● Task brief
Scan the records below for the line containing "if isLo a then" and the line containing "def flashBankWrite (v". Copy both, plus every line between, exactly.

· · · · ·

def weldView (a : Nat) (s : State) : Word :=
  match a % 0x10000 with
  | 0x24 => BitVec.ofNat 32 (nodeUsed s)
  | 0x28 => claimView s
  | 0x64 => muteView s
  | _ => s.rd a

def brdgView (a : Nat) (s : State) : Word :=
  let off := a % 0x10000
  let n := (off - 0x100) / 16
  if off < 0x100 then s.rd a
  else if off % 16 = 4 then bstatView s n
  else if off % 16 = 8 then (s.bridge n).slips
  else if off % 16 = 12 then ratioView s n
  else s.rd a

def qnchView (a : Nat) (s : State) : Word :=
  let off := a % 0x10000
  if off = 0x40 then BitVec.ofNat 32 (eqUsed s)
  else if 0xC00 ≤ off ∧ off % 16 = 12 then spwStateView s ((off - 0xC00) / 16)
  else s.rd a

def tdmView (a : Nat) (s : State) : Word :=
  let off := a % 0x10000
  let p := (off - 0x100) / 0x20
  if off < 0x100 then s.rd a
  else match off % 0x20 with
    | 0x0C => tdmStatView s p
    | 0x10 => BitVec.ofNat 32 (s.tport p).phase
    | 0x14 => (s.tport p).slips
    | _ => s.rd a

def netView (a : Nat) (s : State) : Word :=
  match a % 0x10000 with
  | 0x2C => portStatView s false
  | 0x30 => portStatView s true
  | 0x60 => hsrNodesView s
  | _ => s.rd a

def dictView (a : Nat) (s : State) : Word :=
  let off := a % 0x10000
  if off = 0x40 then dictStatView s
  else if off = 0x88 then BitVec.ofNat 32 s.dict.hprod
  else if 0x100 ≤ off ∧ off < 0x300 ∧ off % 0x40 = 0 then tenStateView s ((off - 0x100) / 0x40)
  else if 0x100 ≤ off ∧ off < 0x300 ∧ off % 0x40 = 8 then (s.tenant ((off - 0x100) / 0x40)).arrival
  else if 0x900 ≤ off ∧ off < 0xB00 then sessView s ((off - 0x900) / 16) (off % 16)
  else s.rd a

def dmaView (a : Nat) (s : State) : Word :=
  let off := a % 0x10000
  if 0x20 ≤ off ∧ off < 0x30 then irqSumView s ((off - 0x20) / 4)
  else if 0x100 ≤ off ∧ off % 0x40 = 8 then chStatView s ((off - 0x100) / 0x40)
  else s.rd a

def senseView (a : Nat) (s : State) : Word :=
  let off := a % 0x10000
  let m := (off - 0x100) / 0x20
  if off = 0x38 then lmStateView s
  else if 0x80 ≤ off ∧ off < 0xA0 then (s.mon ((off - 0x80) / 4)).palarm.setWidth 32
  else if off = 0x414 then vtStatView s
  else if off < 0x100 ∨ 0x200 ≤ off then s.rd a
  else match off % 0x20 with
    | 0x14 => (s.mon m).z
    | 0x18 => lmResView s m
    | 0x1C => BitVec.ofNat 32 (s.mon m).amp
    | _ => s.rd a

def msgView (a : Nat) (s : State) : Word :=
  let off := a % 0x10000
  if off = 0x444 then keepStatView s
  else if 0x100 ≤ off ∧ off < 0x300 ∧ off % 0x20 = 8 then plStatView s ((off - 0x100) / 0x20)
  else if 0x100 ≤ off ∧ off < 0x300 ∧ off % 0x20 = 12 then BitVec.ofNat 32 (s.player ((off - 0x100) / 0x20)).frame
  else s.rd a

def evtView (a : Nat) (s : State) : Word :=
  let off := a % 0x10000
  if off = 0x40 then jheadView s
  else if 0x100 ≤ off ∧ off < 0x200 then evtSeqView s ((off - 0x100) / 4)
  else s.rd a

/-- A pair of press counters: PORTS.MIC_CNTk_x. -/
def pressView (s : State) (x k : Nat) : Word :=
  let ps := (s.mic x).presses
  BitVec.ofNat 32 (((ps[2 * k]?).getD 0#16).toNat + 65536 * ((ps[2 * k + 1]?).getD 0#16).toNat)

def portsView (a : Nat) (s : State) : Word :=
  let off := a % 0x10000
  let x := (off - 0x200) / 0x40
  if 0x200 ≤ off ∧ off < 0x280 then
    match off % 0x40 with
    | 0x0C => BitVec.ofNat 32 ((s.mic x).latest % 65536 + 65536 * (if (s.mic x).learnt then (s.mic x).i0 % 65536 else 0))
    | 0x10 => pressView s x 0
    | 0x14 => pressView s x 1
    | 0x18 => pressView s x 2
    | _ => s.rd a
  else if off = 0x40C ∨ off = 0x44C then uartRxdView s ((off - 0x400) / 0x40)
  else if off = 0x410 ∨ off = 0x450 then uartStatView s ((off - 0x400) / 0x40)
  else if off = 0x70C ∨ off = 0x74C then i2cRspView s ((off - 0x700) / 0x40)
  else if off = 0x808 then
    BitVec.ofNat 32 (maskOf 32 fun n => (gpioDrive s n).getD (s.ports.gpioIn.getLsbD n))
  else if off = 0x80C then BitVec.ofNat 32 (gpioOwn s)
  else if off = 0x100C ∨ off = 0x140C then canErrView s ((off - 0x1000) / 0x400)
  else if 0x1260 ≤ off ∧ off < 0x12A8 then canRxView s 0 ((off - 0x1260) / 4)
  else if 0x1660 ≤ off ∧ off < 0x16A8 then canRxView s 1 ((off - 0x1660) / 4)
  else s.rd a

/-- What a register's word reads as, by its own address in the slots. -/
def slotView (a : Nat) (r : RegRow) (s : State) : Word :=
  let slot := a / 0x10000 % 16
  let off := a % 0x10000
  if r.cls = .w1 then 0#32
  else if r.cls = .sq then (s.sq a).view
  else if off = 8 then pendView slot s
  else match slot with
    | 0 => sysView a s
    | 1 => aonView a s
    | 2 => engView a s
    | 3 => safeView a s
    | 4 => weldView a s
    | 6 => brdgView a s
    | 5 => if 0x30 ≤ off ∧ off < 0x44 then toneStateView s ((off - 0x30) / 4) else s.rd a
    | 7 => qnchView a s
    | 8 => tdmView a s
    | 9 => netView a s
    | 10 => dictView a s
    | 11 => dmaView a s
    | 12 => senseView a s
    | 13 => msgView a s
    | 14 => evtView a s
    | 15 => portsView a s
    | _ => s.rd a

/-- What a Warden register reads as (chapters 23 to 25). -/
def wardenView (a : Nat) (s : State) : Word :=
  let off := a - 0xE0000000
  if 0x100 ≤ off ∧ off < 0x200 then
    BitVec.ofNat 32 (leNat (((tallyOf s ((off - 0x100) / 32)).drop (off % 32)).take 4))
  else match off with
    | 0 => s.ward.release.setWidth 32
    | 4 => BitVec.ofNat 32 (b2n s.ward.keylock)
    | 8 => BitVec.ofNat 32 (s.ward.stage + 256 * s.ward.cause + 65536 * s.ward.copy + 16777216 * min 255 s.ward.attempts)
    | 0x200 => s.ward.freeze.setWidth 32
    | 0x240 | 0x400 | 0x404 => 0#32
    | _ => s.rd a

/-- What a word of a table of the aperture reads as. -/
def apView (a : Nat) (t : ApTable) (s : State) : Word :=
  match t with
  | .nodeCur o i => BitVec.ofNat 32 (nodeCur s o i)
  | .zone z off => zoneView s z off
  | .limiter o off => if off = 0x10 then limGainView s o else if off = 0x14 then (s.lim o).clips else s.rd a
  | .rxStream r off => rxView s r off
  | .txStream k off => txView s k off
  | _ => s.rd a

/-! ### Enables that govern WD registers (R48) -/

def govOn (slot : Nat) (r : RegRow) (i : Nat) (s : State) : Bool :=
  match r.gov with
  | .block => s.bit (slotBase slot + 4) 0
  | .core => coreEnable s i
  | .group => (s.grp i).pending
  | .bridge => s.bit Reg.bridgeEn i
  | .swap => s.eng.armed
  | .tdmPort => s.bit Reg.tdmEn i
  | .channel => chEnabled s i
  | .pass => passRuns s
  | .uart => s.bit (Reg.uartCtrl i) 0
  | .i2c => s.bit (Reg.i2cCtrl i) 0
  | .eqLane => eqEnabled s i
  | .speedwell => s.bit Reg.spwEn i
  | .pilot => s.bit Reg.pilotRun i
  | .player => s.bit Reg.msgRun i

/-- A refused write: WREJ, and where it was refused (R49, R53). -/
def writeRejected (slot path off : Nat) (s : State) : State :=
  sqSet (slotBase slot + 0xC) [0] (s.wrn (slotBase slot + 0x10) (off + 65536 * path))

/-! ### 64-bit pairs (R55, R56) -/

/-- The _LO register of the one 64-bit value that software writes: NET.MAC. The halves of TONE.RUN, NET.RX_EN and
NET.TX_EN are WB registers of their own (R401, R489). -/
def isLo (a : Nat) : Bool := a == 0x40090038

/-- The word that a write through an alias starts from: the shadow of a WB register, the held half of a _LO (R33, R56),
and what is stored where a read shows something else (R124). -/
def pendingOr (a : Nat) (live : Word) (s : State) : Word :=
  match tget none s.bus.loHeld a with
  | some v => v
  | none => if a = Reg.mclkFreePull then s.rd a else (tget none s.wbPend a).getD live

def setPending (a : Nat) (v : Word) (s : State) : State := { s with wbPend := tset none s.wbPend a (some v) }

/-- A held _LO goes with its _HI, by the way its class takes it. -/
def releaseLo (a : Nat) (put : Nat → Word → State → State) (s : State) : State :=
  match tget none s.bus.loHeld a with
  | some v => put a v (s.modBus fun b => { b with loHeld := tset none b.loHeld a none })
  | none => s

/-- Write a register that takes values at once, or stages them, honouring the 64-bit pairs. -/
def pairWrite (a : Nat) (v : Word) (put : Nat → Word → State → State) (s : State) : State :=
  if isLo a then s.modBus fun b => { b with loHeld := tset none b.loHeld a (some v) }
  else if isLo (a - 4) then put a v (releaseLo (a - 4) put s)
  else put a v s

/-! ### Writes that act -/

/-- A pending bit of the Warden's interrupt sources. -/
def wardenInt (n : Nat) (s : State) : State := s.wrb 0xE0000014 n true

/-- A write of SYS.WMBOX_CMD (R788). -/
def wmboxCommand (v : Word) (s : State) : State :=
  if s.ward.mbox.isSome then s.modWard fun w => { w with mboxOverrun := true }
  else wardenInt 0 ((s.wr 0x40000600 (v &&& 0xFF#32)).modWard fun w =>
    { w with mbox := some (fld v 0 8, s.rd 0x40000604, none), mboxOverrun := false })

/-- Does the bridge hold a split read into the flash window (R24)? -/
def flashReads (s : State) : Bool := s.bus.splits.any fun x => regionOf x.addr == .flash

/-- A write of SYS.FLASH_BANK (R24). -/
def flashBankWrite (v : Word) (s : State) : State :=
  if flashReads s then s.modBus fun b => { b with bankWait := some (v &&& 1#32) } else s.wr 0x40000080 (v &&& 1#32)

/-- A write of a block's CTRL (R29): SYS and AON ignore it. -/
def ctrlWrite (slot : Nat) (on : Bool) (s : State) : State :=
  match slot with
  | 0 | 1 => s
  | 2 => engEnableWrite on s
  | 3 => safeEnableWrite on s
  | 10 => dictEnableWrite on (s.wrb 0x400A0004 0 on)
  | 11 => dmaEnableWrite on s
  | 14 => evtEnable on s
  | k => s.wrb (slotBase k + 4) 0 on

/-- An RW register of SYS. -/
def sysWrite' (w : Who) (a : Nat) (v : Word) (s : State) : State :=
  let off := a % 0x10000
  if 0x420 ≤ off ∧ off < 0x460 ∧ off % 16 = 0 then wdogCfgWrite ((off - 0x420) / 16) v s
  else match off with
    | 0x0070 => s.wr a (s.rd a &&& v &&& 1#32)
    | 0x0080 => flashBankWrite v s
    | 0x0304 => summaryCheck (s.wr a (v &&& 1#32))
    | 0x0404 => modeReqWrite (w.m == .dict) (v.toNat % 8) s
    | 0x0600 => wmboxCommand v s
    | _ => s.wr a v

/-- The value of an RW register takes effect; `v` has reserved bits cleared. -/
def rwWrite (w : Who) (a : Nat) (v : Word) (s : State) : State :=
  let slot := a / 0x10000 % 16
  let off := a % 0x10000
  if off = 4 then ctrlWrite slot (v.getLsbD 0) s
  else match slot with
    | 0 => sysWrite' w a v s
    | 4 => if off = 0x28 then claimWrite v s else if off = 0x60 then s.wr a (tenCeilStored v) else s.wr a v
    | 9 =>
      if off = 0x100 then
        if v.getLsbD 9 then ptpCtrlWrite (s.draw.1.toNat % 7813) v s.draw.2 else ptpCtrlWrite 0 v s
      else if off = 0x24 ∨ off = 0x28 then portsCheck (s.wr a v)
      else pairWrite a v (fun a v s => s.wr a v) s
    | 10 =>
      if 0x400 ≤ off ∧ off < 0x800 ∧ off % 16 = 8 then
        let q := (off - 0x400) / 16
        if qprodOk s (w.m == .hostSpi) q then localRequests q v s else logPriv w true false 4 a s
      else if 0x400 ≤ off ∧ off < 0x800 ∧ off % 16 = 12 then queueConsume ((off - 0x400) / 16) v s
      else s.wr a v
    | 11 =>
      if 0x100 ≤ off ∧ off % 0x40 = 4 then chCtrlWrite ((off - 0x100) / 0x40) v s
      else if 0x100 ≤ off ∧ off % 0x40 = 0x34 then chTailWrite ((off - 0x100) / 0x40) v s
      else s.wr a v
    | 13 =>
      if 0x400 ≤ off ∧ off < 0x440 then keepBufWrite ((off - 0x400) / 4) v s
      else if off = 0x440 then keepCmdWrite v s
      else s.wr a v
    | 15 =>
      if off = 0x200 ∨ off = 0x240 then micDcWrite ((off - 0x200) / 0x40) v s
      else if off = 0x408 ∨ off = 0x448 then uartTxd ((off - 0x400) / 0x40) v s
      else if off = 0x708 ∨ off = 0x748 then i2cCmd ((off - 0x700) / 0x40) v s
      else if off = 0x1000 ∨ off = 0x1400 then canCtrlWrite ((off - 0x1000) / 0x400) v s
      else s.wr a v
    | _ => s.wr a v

· · · · ·

● Response
  if isLo a then s.modBus fun b => { b with loHeld := tset none b.loHeld a (some v) }
  else if isLo (a - 4) then put a v (releaseLo (a - 4) put s)
  else put a v s

/-! ### Writes that act -/

/-- A pending bit of the Warden's interrupt sources. -/
def wardenInt (n : Nat) (s : State) : State := s.wrb 0xE0000014 n true

/-- A write of SYS.WMBOX_CMD (R788). -/
def wmboxCommand (v : Word) (s : State) : State :=
  if s.ward.mbox.isSome then s.modWard fun w => { w with mboxOverrun := true }
  else wardenInt 0 ((s.wr 0x40000600 (v &&& 0xFF#32)).modWard fun w =>
    { w with mbox := some (fld v 0 8, s.rd 0x40000604, none), mboxOverrun := false })

/-- Does the bridge hold a split read into the flash window (R24)? -/
def flashReads (s : State) : Bool := s.bus.splits.any fun x => regionOf x.addr == .flash

/-- A write of SYS.FLASH_BANK (R24). -/
def flashBankWrite (v : Word) (s : State) : State :=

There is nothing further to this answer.